The electronic device 100 may also include an audio component 140. The audio component 140 may be used to provide audio input and output functionality for the electronic device 100. The audio components 140 in the electronic device 100 may include a speaker, a microphone, a buzzer, a tone generator, and other components for generating and detecting sound.

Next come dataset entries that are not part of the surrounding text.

/-! ### The parameters of the field as an argument -/

/-- R3: the machine takes `POLY` and `GEN` as an argument, and `exec`, `step` and `core` are it at
`POLY = 0x11D`, `GEN = 0x02` (notes/assumptions/1.md, 2.md). -/
def Obligations.DefaultMachineIsTheParametricOne : Prop :=
  Config.field = { poly := 0x11D#9, gen := 0x02#8 } ∧
  (∀ (i : Instr) (s : State), exec i s = execFor { poly := 0x11D#9, gen := 0x02#8 } i s) ∧
  (∀ s : State, step s = stepFor { poly := 0x11D#9, gen := 0x02#8 } s) ∧
  core = coreFor { poly := 0x11D#9, gen := 0x02#8 }

/-- R6, R16, R31, for every legal choice of the parameters: from every state a step answers a next
state. -/
def Obligations.StepIsSafeUnderAllParameters : Prop :=
  ∀ F : FieldParams, LegalParams F → ∀ s : State, ∃ t, stepFor F s = .next t

/-- For every legal choice of the parameters, what the commands that use them answer, in terms of `POLY`
alone (R3, R78, R84, R91, R105). -/
def Obligations.FieldCommandsUnderAllParameters : Prop :=
  ∀ F : FieldParams, LegalParams F → ∀ s : State,
    (∀ a b, execFor F (.mul a b) s = .next (s.respond .ok (mulRef F.poly a b))) ∧
    (∀ a b, b ≠ 0x00#8 → ∃ q, mulRef F.poly q b = a ∧
      execFor F (.div a b) s = .next (s.respond .ok q)) ∧
    (∀ a, a ≠ 0x00#8 → ∃ v, mulRef F.poly a v = 0x01#8 ∧
      execFor F (.inv a) s = .next (s.respond .ok v)) ∧
    (∀ x, s.pcnt ≠ 0 →
      execFor F (.peval x) s = .next (s.respond .ok (polySum F.poly s.pcoef x))) ∧
    (∀ c cs, 2 ≤ s.lcnt → distinctX s.points → (c :: cs).length ≤ s.lcnt →
      liesOn F.poly (c :: cs) s.points → execFor F .linterp s = .next (s.respond .ok c))

/-- R17: no command and no step depends on `GEN`. -/
def Obligations.CommandsDoNotDependOnTheGenerator : Prop :=
  ∀ F F' : FieldParams, LegalParams F → LegalParams F' → F.poly = F'.poly →
    (∀ (i : Instr) (s : State), execFor F i s = execFor F' i s) ∧
    (∀ s : State, stepFor F s = stepFor F' s)

/-- What does not depend on the parameters at all: the status of every command, the buffers it leaves,
and the whole outcome of the commands that do no field multiplication or division, `ADD` among them
(R73; spec/95_test_vectors.md, opening paragraph). -/
def Obligations.StatusesDoNotDependOnTheParameters : Prop :=
  ∀ F F' : FieldParams, LegalParams F → LegalParams F' → ∀ (i : Instr) (s : State),
    (∃ t t' r r', execFor F i s = .next t ∧ execFor F' i s = .next t' ∧
      t.rsp = some r ∧ t'.rsp = some r' ∧ rspStatus r = rspStatus r' ∧
      (rspStatus r ≠ 0x0#4 → t = t') ∧ t.pcoef = t'.pcoef ∧ t.points = t'.points) ∧
    (match i with
      | .mul _ _ | .div _ _ | .inv _ | .peval _ | .linterp => True
      | .add _ _ | .sub _ _ | .pclr | .ppush _ | .lclr | .lpush _ _ =>
        execFor F i s = execFor F' i s)
end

The communication circuit 120 may be used to provide the electronic device 100 with the capability to communicate with external devices. The communication circuit 120 may include analog and digital input-output interface circuits, and wireless communication circuits based on radio frequency signals and/or optical signals. The wireless communication circuitry in communication circuitry 120 may include radio-frequency transceiver circuitry, power amplifier circuitry, low noise amplifiers, switches, filters, and antennas. For example, the wireless Communication circuitry in the Communication circuitry 120 may include circuitry to support Near Field Communication (NFC) by transmitting and receiving near field coupled electromagnetic signals. For example, the communication circuit 120 may include a near field communication antenna and a near field communication transceiver. The communications circuitry 120 may also include a cellular telephone transceiver and antenna, a wireless local area network transceiver circuitry and antenna, and so forth.

The electronic device 100 may further include a battery, power management circuitry, and other input-output units 160. The input-output unit 160 may include buttons, joysticks, click wheels, scroll wheels, touch pads, keypads, keyboards, cameras, light emitting diodes and other status indicators, and the like.

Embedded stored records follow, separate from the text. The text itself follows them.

-- ==== Sys2Proof/Machine/Notation.lean ====
section
/-! DEFINITION. The notation of commands and responses (spec/30_encoding.md R61). Nothing of the machine
depends on it. -/

namespace Sys2Proof.Machine

/-- One hexadecimal digit, upper case. -/
def hexDigit (n : Nat) : Char := if n < 10 then Char.ofNat (48 + n) else Char.ofNat (55 + n)

/-- A byte as R61 writes it: two hexadecimal digits after `0x`. -/
def hexByte (v : Byte) : String := String.ofList ['0', 'x', hexDigit (v.toNat / 16), hexDigit (v.toNat % 16)]

/-- The operands a command is written with, in field order; operands that must be zero are not written. -/
def writtenOperands : Instr → List Byte
  | .add a b   => [a, b]
  | .mul a b   => [a, b]
  | .div a b   => [a, b]
  | .inv a     => [a]
  | .pclr      => []
  | .ppush c   => [c]
  | .peval x   => [x]
  | .lclr      => []
  | .lpush x y => [x, y]
  | .linterp   => []
  | .sub a b   => [a, b]

/-- A command in the notation of R61: the mnemonic, then its operands, comma-separated. -/
def showInstr (i : Instr) : String :=
  match (writtenOperands i).map hexByte with
  | []      => i.mnemonic
  | o :: os => os.foldl (fun t u => t ++ ", " ++ u) (i.mnemonic ++ " " ++ o)

/-- The name of a status (R131). -/
def statusName : Status → String
  | .ok                 => "OK"
  | .divisionByZero     => "DivisionByZero"
  | .invalidParameters  => "InvalidParameters"
  | .duplicateShare     => "DuplicateShare"
  | .inconsistentShares => "InconsistentShares"
  | .illegalCommand     => "IllegalCommand"

/-- A response in the notation of R61: the name of its status and, when it is `OK`, its value; `none`
for a word with a status code that is never produced. -/
def showResponse (r : RspWord) : Option String :=
  match statusOfCode (rspStatus r) with
  | some .ok => some ("OK " ++ hexByte (rspValue r))
  | some st  => some (statusName st)
  | none     => none

end Sys2Proof.Machine
end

A user may enter commands through input-output circuitry 150 to control the operation of electronic device 100, and may use output data of input-output circuitry 150 to enable receipt of status information and other outputs from electronic device 100.

The steel net is originally made of a wire net, and thus is called a net board (mask) at that time. Starting with nylon (polyester) mesh, and later on due to durability concerns, there was the appearance of wire mesh, copper mesh, and finally stainless steel mesh. However, no matter what material is used for the screen, the screen has the defects of poor forming and low precision.

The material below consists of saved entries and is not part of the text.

-- ==== Sys2Proof/Tests/Slice0.lean ====
section
/-! SUPPORT. Tests. Every expected value comes from spec/95_test_vectors.md, from the listings of
spec/10_state.md, or from the worked example of the rule named. The theorems named `witness_…` show, for
the statements of Obligations.lean that have hypotheses, values that meet them. -/

namespace Sys2Proof.Tests

open Sys2Proof Sys2Proof.Machine

/-- A state that holds these coefficients and points, idle. -/
def holding (cs : List Byte) (pts : List Point) : State :=
  { State.reset with pcoef := cs, points := pts }

/-- The state with the word in progress. -/
def busyWith (w : CmdWord) (s : State) : State := { s with inProgress := some w }

/-- The response presented in the next state. -/
def rspOf (o : Result) : Option RspWord :=
  match o with
  | .next t    => t.rsp
  | .fault _   => none
  | .refused _ => none

/-- The next state. -/
def nextOf (o : Result) : Option State :=
  match o with
  | .next t    => some t
  | .fault _   => none
  | .refused _ => none

/-- The value of a computation that reads tables. -/
def valueOf {α : Type} (v : Except Fault α) : Option α :=
  match v with
  | .ok b    => some b
  | .error _ => none

/-- The parameters of every concrete field value of the spec, `POLY = 0x11D` (R3). -/
abbrev f11D : FieldParams := { poly := 0x11D#9, gen := 0x02#8 }

theorem test_default_parameters : Config.field = f11D := rfl

/-- 255 coefficients. -/
def fullCoefficients : State := holding (List.replicate 255 0x11#8) []

/-- 255 points with the x-coordinates 0x01 to 0xFF. -/
def fullPoints : State := holding [] ((List.range 255).map fun j => ⟨BitVec.ofNat 8 (j + 1), 0x42#8⟩)

/-! ### Well-formedness -/

theorem test_wellFormed_refuses_the_pseudo_command :
    (Instr.sub 0x53 0xCA).wellFormed = false := by decide

theorem test_wellFormed_takes_its_expansion :
    (Instr.sub 0x53 0xCA).expand.wellFormed = true := by decide

/-! ### Decoding: words written out from R56, with the operands of 95_test_vectors.md section 3 -/

theorem test_decode_add : decode 0b0001_01010011_11001010#20 = .ok (.add 0x53 0xCA) := by rfl
theorem test_decode_mul : decode 0b0010_01010111_10000011#20 = .ok (.mul 0x57 0x83) := by rfl
theorem test_decode_div : decode 0b0011_00000001_11111111#20 = .ok (.div 0x01 0xFF) := by rfl
theorem test_decode_inv : decode 0b0100_01010011_00000000#20 = .ok (.inv 0x53) := by rfl
theorem test_decode_pclr : decode 0b0101_00000000_00000000#20 = .ok .pclr := by rfl
theorem test_decode_ppush : decode 0b0110_10101011_00000000#20 = .ok (.ppush 0xAB) := by rfl
theorem test_decode_peval : decode 0b0111_00000010_00000000#20 = .ok (.peval 0x02) := by rfl
theorem test_decode_lclr : decode 0b1000_00000000_00000000#20 = .ok .lclr := by rfl
theorem test_decode_lpush : decode 0b1001_00000010_00101100#20 = .ok (.lpush 0x02 0x2C) := by rfl
theorem test_decode_linterp : decode 0b1010_00000000_00000000#20 = .ok .linterp := by rfl

/-- `SUB 0x53, 0xCA` is the word of `ADD 0x53, 0xCA` (R62). -/
theorem test_encode_sub : encode (.sub 0x53 0xCA) = 0x153CA#20 := by decide

theorem test_decode_refuses_reserved :
    [0x00000#20, 0x0ABCD#20, 0xB0000#20, 0xC1234#20, 0xD0000#20, 0xE00FF#20, 0xFFFFF#20].all
      (fun w => !(decode w).isOk) = true := by decide

theorem test_decode_refuses_operands_that_must_be_zero :
    [0x40001#20, 0x45301#20, 0x50100#20, 0x500FF#20, 0x6AB01#20, 0x70201#20, 0x80001#20,
      0xA0100#20].all (fun w => !(decode w).isOk) = true := by decide

theorem test_decodeTableWord : decodeTableWord 24 0x253CA = some (.mul 0x53 0xCA) := by decide

theorem test_decodeTableWord_refuses_more_bits : decodeTableWord 24 0x1253CA = none := by decide

/-! ### The tables, against the listings of 10_state.md sections 2.1 and 2.2 -/

theorem test_exp_listing : (List.range 256).map (powGen f11D) =
  [0x01, 0x02, 0x04, 0x08, 0x10, 0x20, 0x40, 0x80, 0x1D, 0x3A, 0x74, 0xE8, 0xCD, 0x87, 0x13, 0x26] ++
  [0x4C, 0x98, 0x2D, 0x5A, 0xB4, 0x75, 0xEA, 0xC9, 0x8F, 0x03, 0x06, 0x0C, 0x18, 0x30, 0x60, 0xC0] ++
  [0x9D, 0x27, 0x4E, 0x9C, 0x25, 0x4A, 0x94, 0x35, 0x6A, 0xD4, 0xB5, 0x77, 0xEE, 0xC1, 0x9F, 0x23] ++
  [0x46, 0x8C, 0x05, 0x0A, 0x14, 0x28, 0x50, 0xA0, 0x5D, 0xBA, 0x69, 0xD2, 0xB9, 0x6F, 0xDE, 0xA1] ++
  [0x5F, 0xBE, 0x61, 0xC2, 0x99, 0x2F, 0x5E, 0xBC, 0x65, 0xCA, 0x89, 0x0F, 0x1E, 0x3C, 0x78, 0xF0] ++
  [0xFD, 0xE7, 0xD3, 0xBB, 0x6B, 0xD6, 0xB1, 0x7F, 0xFE, 0xE1, 0xDF, 0xA3, 0x5B, 0xB6, 0x71, 0xE2] ++
  [0xD9, 0xAF, 0x43, 0x86, 0x11, 0x22, 0x44, 0x88, 0x0D, 0x1A, 0x34, 0x68, 0xD0, 0xBD, 0x67, 0xCE] ++
  [0x81, 0x1F, 0x3E, 0x7C, 0xF8, 0xED, 0xC7, 0x93, 0x3B, 0x76, 0xEC, 0xC5, 0x97, 0x33, 0x66, 0xCC] ++
  [0x85, 0x17, 0x2E, 0x5C, 0xB8, 0x6D, 0xDA, 0xA9, 0x4F, 0x9E, 0x21, 0x42, 0x84, 0x15, 0x2A, 0x54] ++
  [0xA8, 0x4D, 0x9A, 0x29, 0x52, 0xA4, 0x55, 0xAA, 0x49, 0x92, 0x39, 0x72, 0xE4, 0xD5, 0xB7, 0x73] ++
  [0xE6, 0xD1, 0xBF, 0x63, 0xC6, 0x91, 0x3F, 0x7E, 0xFC, 0xE5, 0xD7, 0xB3, 0x7B, 0xF6, 0xF1, 0xFF] ++
  [0xE3, 0xDB, 0xAB, 0x4B, 0x96, 0x31, 0x62, 0xC4, 0x95, 0x37, 0x6E, 0xDC, 0xA5, 0x57, 0xAE, 0x41] ++
  [0x82, 0x19, 0x32, 0x64, 0xC8, 0x8D, 0x07, 0x0E, 0x1C, 0x38, 0x70, 0xE0, 0xDD, 0xA7, 0x53, 0xA6] ++
  [0x51, 0xA2, 0x59, 0xB2, 0x79, 0xF2, 0xF9, 0xEF, 0xC3, 0x9B, 0x2B, 0x56, 0xAC, 0x45, 0x8A, 0x09] ++
  [0x12, 0x24, 0x48, 0x90, 0x3D, 0x7A, 0xF4, 0xF5, 0xF7, 0xF3, 0xFB, 0xEB, 0xCB, 0x8B, 0x0B, 0x16] ++
  [0x2C, 0x58, 0xB0, 0x7D, 0xFA, 0xE9, 0xCF, 0x83, 0x1B, 0x36, 0x6C, 0xD8, 0xAD, 0x47, 0x8E, 0x01] := by
  decide +kernel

With the development of SMT, the requirements for the mesh plate are increased, and a steel mesh is generated. Due to the cost of materials and the difficulty and ease of manufacturing, the original steel nets were made of iron/copper plates, but also because of the tendency to rust, they were replaced by stainless steel nets, i.e. the current steel nets (SMT tencils).

Electropolishing template (E.P.Stencil)

The electro-polishing template is used for post-processing the steel sheet through an electrochemical method after laser cutting so as to improve the wall of the opening hole.

The method is characterized in that:

1. the hole wall is smooth, and is particularly suitable for QFP/BGA/CSP with ultra-fine pitch.

2. The wiping times of the SMT template are reduced, and the working efficiency is greatly improved.

Electroforming stencil (E.F.Stencil)

In order to meet the requirements of short, small, light and thin electronic products, the superfine volume (for example 0201) and super-fine pitch (for example g BGA and CSP) are widely used, so that the SMT steel net industry also makes higher requirements for printing template, and the electroforming template is produced at the same time.

The electroforming template manufactured by my company has the characteristics that: different thicknesses can be made on the same template.

Step template (StepStencil)

Because of different requirements on the solder paste amount when various elements on the same PCB are welded, the thickness of the part area of the same SMT template is required to be different, and the STEP-DOWN and STEP-UP process templates are generated.

STEP-DOWN template

The stencil is locally thinned to reduce the amount of tin during soldering of particular components.

Bonding template (BondingStencil)

The COB device is fixed on the PCB, but the tin-printing pasting process is still performed, which requires a Bonding template.

The Bonding template is formed by additionally arranging a small cover at a PCB Bonding position corresponding to the template so as to avoid COB devices and achieve the purpose of flat printing.

Nickel plating template (Ni.P.Stencil)

In order to reduce the friction between the solder paste and the hole wall, the demoulding is convenient, and the release effect of the solder paste is further improved.

Etching template

The method is characterized in that the American original package import 301 steel sheet is adopted for manufacturing, the etching steel mesh is suitable for printing the PCB with the angular position and the spacing more than or equal to 0.4MM, the PCB and the film are suitable for being used by a copying board and a film, a CAD/CAM and an exposure mode can be used simultaneously, the scaling can be carried out according to different parts, the price does not need to be calculated according to the position of the part, and the manufacturing time is short. The price is cheaper than that of the laser template, and the film archiving of the client is convenient.

The manufacturing process of the steel mesh comprises the following steps: chemical etching (chemical etch), laser cutting (laser cutting), and electroforming (electroforming).

1. Chemical etching method (chemical etch)

The process flow comprises the following steps: data file PCB → film making → exposure → development → etching → steel sheet cleaning → net tensioning

The method is characterized in that: one-step forming is carried out, and the speed is higher; the price is low.

The disadvantages are as follows: an hourglass shape (underetched) or an enlarged opening size (overetched) is easily formed; the objective factors (experience, medicament and film) have large influence, more production links and larger accumulated error, and are not suitable for a fine pitch steel mesh production method; the production process is polluted and not beneficial to environmental protection.

2. Laser cutting method (laser cutting)

The process flow comprises the following steps: film making PCB → taking coordinates → data file → data processing → laser cutting → polishing → Zhang net

The method is characterized in that: the data manufacturing precision is high, and the influence of objective factors is small; the trapezoidal opening is beneficial to demoulding; can be used for precise cutting; the price is moderate.

The disadvantages are as follows: and the cutting is carried out one by one, and the manufacturing speed is lower.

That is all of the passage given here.